/-! ### The SP of a pop -/

@[simp] theorem dropWord_af (s : State) : s.dropWord.af = s.af := rfl
@[simp] theorem dropWord_bc (s : State) : s.dropWord.bc = s.bc := rfl
@[simp] theorem dropWord_de (s : State) : s.dropWord.de = s.de := rfl
@[simp] theorem dropWord_hl (s : State) : s.dropWord.hl = s.hl := rfl
@[simp] theorem dropWord_pc (s : State) : s.dropWord.pc = s.pc := rfl
@[simp] theorem dropWord_cycles (s : State) : s.dropWord.cycles = s.cycles := rfl
@[simp] theorem dropWord_opcode (s : State) : s.dropWord.opcode = s.opcode := rfl
@[simp] theorem dropWord_unknownCount (s : State) : s.dropWord.unknownCount = s.unknownCount := rfl
@[simp] theorem dropWord_mem (s : State) : s.dropWord.mem = s.mem := rfl
@[simp] theorem dropWord_status (s : State) : s.dropWord.status = s.status := rfl
@[simp] theorem dropWord_diag (s : State) : s.dropWord.diag = s.diag := rfl
@[simp] theorem dropWord_build (s : State) : s.dropWord.build = s.build := rfl
@[simp] theorem dropWord_sp (s : State) : s.dropWord.sp = s.sp + 2 := rfl

/-! ### Fetch -/

@[simp] theorem noteOpcode_af (s : State) (k : Key) : (s.noteOpcode k).af = s.af := rfl
@[simp] theorem noteOpcode_bc (s : State) (k : Key) : (s.noteOpcode k).bc = s.bc := rfl
@[simp] theorem noteOpcode_de (s : State) (k : Key) : (s.noteOpcode k).de = s.de := rfl
@[simp] theorem noteOpcode_hl (s : State) (k : Key) : (s.noteOpcode k).hl = s.hl := rfl
@[simp] theorem noteOpcode_sp (s : State) (k : Key) : (s.noteOpcode k).sp = s.sp := rfl
@[simp] theorem noteOpcode_pc (s : State) (k : Key) : (s.noteOpcode k).pc = s.pc := rfl
@[simp] theorem noteOpcode_cycles (s : State) (k : Key) : (s.noteOpcode k).cycles = s.cycles := rfl
@[simp] theorem noteOpcode_unknownCount (s : State) (k : Key) : (s.noteOpcode k).unknownCount = s.unknownCount := rfl
@[simp] theorem noteOpcode_mem (s : State) (k : Key) : (s.noteOpcode k).mem = s.mem := rfl
@[simp] theorem noteOpcode_status (s : State) (k : Key) : (s.noteOpcode k).status = s.status := rfl
@[simp] theorem noteOpcode_diag (s : State) (k : Key) : (s.noteOpcode k).diag = s.diag := rfl
@[simp] theorem noteOpcode_build (s : State) (k : Key) : (s.noteOpcode k).build = s.build := rfl
@[simp] theorem noteOpcode_opcode (s : State) (k : Key) : (s.noteOpcode k).opcode = k.2 := rfl

/-! ### Entering a handler -/

@[simp] theorem enterHandler_af (s : State) : s.enterHandler.af = s.af := rfl
@[simp] theorem enterHandler_bc (s : State) : s.enterHandler.bc = s.bc := rfl
@[simp] theorem enterHandler_de (s : State) : s.enterHandler.de = s.de := rfl
@[simp] theorem enterHandler_hl (s : State) : s.enterHandler.hl = s.hl := rfl
@[simp] theorem enterHandler_sp (s : State) : s.enterHandler.sp = s.sp := rfl
@[simp] theorem enterHandler_pc (s : State) : s.enterHandler.pc = s.pc := rfl
@[simp] theorem enterHandler_cycles (s : State) : s.enterHandler.cycles = s.cycles := rfl
@[simp] theorem enterHandler_opcode (s : State) : s.enterHandler.opcode = s.opcode := rfl
@[simp] theorem enterHandler_mem (s : State) : s.enterHandler.mem = s.mem := rfl
@[simp] theorem enterHandler_status (s : State) : s.enterHandler.status = s.status := rfl
@[simp] theorem enterHandler_diag (s : State) : s.enterHandler.diag = s.diag := rfl
@[simp] theorem enterHandler_build (s : State) : s.enterHandler.build = s.build := rfl
@[simp] theorem enterHandler_unknownCount (s : State) : s.enterHandler.unknownCount = 0 := rfl

/-! ### The ALU -/

@[simp] theorem aluWrite_bc (s : State) (op : AluOp) (b : Byte) : (s.aluWrite op b).bc = s.bc := by cases op <;> rfl
@[simp] theorem aluWrite_de (s : State) (op : AluOp) (b : Byte) : (s.aluWrite op b).de = s.de := by cases op <;> rfl
@[simp] theorem aluWrite_hl (s : State) (op : AluOp) (b : Byte) : (s.aluWrite op b).hl = s.hl := by cases op <;> rfl
@[simp] theorem aluWrite_sp (s : State) (op : AluOp) (b : Byte) : (s.aluWrite op b).sp = s.sp := by cases op <;> rfl
@[simp] theorem aluWrite_pc (s : State) (op : AluOp) (b : Byte) : (s.aluWrite op b).pc = s.pc := by cases op <;> rfl
@[simp] theorem aluWrite_cycles (s : State) (op : AluOp) (b : Byte) : (s.aluWrite op b).cycles = s.cycles := by cases op <;> rfl
@[simp] theorem aluWrite_opcode (s : State) (op : AluOp) (b : Byte) : (s.aluWrite op b).opcode = s.opcode := by cases op <;> rfl
@[simp] theorem aluWrite_unknownCount (s : State) (op : AluOp) (b : Byte) : (s.aluWrite op b).unknownCount = s.unknownCount := by cases op <;> rfl
@[simp] theorem aluWrite_mem (s : State) (op : AluOp) (b : Byte) : (s.aluWrite op b).mem = s.mem := by cases op <;> rfl
@[simp] theorem aluWrite_status (s : State) (op : AluOp) (b : Byte) : (s.aluWrite op b).status = s.status := by cases op <;> rfl
@[simp] theorem aluWrite_diag (s : State) (op : AluOp) (b : Byte) : (s.aluWrite op b).diag = s.diag := by cases op <;> rfl
@[simp] theorem aluWrite_build (s : State) (op : AluOp) (b : Byte) : (s.aluWrite op b).build = s.build := by cases op <;> rfl

/-! ### The flags of INC and DEC -/

@[simp] theorem incDecFlags_bc (s : State) (o : AluOut) : (s.incDecFlags o).bc = s.bc := rfl
@[simp] theorem incDecFlags_de (s : State) (o : AluOut) : (s.incDecFlags o).de = s.de := rfl
@[simp] theorem incDecFlags_hl (s : State) (o : AluOut) : (s.incDecFlags o).hl = s.hl := rfl
@[simp] theorem incDecFlags_sp (s : State) (o : AluOut) : (s.incDecFlags o).sp = s.sp := rfl
@[simp] theorem incDecFlags_pc (s : State) (o : AluOut) : (s.incDecFlags o).pc = s.pc := rfl
@[simp] theorem incDecFlags_cycles (s : State) (o : AluOut) : (s.incDecFlags o).cycles = s.cycles := rfl
@[simp] theorem incDecFlags_opcode (s : State) (o : AluOut) : (s.incDecFlags o).opcode = s.opcode := rfl
@[simp] theorem incDecFlags_unknownCount (s : State) (o : AluOut) : (s.incDecFlags o).unknownCount = s.unknownCount := rfl
@[simp] theorem incDecFlags_mem (s : State) (o : AluOut) : (s.incDecFlags o).mem = s.mem := rfl
@[simp] theorem incDecFlags_status (s : State) (o : AluOut) : (s.incDecFlags o).status = s.status := rfl
@[simp] theorem incDecFlags_diag (s : State) (o : AluOut) : (s.incDecFlags o).diag = s.diag := rfl
@[simp] theorem incDecFlags_build (s : State) (o : AluOut) : (s.incDecFlags o).build = s.build := rfl

/-! ### The flags of a shift -/

@[simp] theorem shiftFlags_bc (s : State) (o : ShiftOut) : (s.shiftFlags o).bc = s.bc := rfl
@[simp] theorem shiftFlags_de (s : State) (o : ShiftOut) : (s.shiftFlags o).de = s.de := rfl
@[simp] theorem shiftFlags_hl (s : State) (o : ShiftOut) : (s.shiftFlags o).hl = s.hl := rfl
@[simp] theorem shiftFlags_sp (s : State) (o : ShiftOut) : (s.shiftFlags o).sp = s.sp := rfl
@[simp] theorem shiftFlags_pc (s : State) (o : ShiftOut) : (s.shiftFlags o).pc = s.pc := rfl
@[simp] theorem shiftFlags_cycles (s : State) (o : ShiftOut) : (s.shiftFlags o).cycles = s.cycles := rfl
@[simp] theorem shiftFlags_opcode (s : State) (o : ShiftOut) : (s.shiftFlags o).opcode = s.opcode := rfl
@[simp] theorem shiftFlags_unknownCount (s : State) (o : ShiftOut) : (s.shiftFlags o).unknownCount = s.unknownCount := rfl
@[simp] theorem shiftFlags_mem (s : State) (o : ShiftOut) : (s.shiftFlags o).mem = s.mem := rfl
@[simp] theorem shiftFlags_status (s : State) (o : ShiftOut) : (s.shiftFlags o).status = s.status := rfl
@[simp] theorem shiftFlags_diag (s : State) (o : ShiftOut) : (s.shiftFlags o).diag = s.diag := rfl
@[simp] theorem shiftFlags_build (s : State) (o : ShiftOut) : (s.shiftFlags o).build = s.build := rfl

/-! ### The flags of BIT -/

@[simp] theorem bitFlags_bc (s : State) (b : Bool) : (s.bitFlags b).bc = s.bc := rfl
@[simp] theorem bitFlags_de (s : State) (b : Bool) : (s.bitFlags b).de = s.de := rfl
@[simp] theorem bitFlags_hl (s : State) (b : Bool) : (s.bitFlags b).hl = s.hl := rfl
@[simp] theorem bitFlags_sp (s : State) (b : Bool) : (s.bitFlags b).sp = s.sp := rfl
@[simp] theorem bitFlags_pc (s : State) (b : Bool) : (s.bitFlags b).pc = s.pc := rfl
@[simp] theorem bitFlags_cycles (s : State) (b : Bool) : (s.bitFlags b).cycles = s.cycles := rfl
@[simp] theorem bitFlags_opcode (s : State) (b : Bool) : (s.bitFlags b).opcode = s.opcode := rfl
@[simp] theorem bitFlags_unknownCount (s : State) (b : Bool) : (s.bitFlags b).unknownCount = s.unknownCount := rfl
@[simp] theorem bitFlags_mem (s : State) (b : Bool) : (s.bitFlags b).mem = s.mem := rfl
@[simp] theorem bitFlags_status (s : State) (b : Bool) : (s.bitFlags b).status = s.status := rfl
@[simp] theorem bitFlags_diag (s : State) (b : Bool) : (s.bitFlags b).diag = s.diag := rfl
@[simp] theorem bitFlags_build (s : State) (b : Bool) : (s.bitFlags b).build = s.build := rfl

/-! ### The unknown-opcode handler -/

@[simp] theorem raiseUnknown_af (s : State) (t : Table) (byte : Byte) : (s.raiseUnknown t byte).af = s.af := by
  unfold State.raiseUnknown; split <;> (try split) <;> rfl
@[simp] theorem raiseUnknown_bc (s : State) (t : Table) (byte : Byte) : (s.raiseUnknown t byte).bc = s.bc := by
  unfold State.raiseUnknown; split <;> (try split) <;> rfl
@[simp] theorem raiseUnknown_de (s : State) (t : Table) (byte : Byte) : (s.raiseUnknown t byte).de = s.de := by
  unfold State.raiseUnknown; split <;> (try split) <;> rfl
@[simp] theorem raiseUnknown_hl (s : State) (t : Table) (byte : Byte) : (s.raiseUnknown t byte).hl = s.hl := by
  unfold State.raiseUnknown; split <;> (try split) <;> rfl
@[simp] theorem raiseUnknown_sp (s : State) (t : Table) (byte : Byte) : (s.raiseUnknown t byte).sp = s.sp := by
  unfold State.raiseUnknown; split <;> (try split) <;> rfl
@[simp] theorem raiseUnknown_cycles (s : State) (t : Table) (byte : Byte) : (s.raiseUnknown t byte).cycles = s.cycles := by
  unfold State.raiseUnknown; split <;> (try split) <;> rfl
@[simp] theorem raiseUnknown_opcode (s : State) (t : Table) (byte : Byte) : (s.raiseUnknown t byte).opcode = s.opcode := by
  unfold State.raiseUnknown; split <;> (try split) <;> rfl
@[simp] theorem raiseUnknown_mem (s : State) (t : Table) (byte : Byte) : (s.raiseUnknown t byte).mem = s.mem := by
  unfold State.raiseUnknown; split <;> (try split) <;> rfl
@[simp] theorem raiseUnknown_diag (s : State) (t : Table) (byte : Byte) : (s.raiseUnknown t byte).diag = s.diag := by
  unfold State.raiseUnknown; split <;> (try split) <;> rfl
@[simp] theorem raiseUnknown_build (s : State) (t : Table) (byte : Byte) : (s.raiseUnknown t byte).build = s.build := by
  unfold State.raiseUnknown; split <;> (try split) <;> rfl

# # # # # # #

Using the records above, restate word for word the lines from the one with "k).opcode = k.2 := rfl" through the one with "s.enterHandler.pc = s.pc := rfl", both included.

@[simp] theorem noteOpcode_opcode (s : State) (k : Key) : (s.noteOpcode k).opcode = k.2 := rfl

/-! ### Entering a handler -/

@[simp] theorem enterHandler_af (s : State) : s.enterHandler.af = s.af := rfl
@[simp] theorem enterHandler_bc (s : State) : s.enterHandler.bc = s.bc := rfl
@[simp] theorem enterHandler_de (s : State) : s.enterHandler.de = s.de := rfl
@[simp] theorem enterHandler_hl (s : State) : s.enterHandler.hl = s.hl := rfl
@[simp] theorem enterHandler_sp (s : State) : s.enterHandler.sp = s.sp := rfl
@[simp] theorem enterHandler_pc (s : State) : s.enterHandler.pc = s.pc := rfl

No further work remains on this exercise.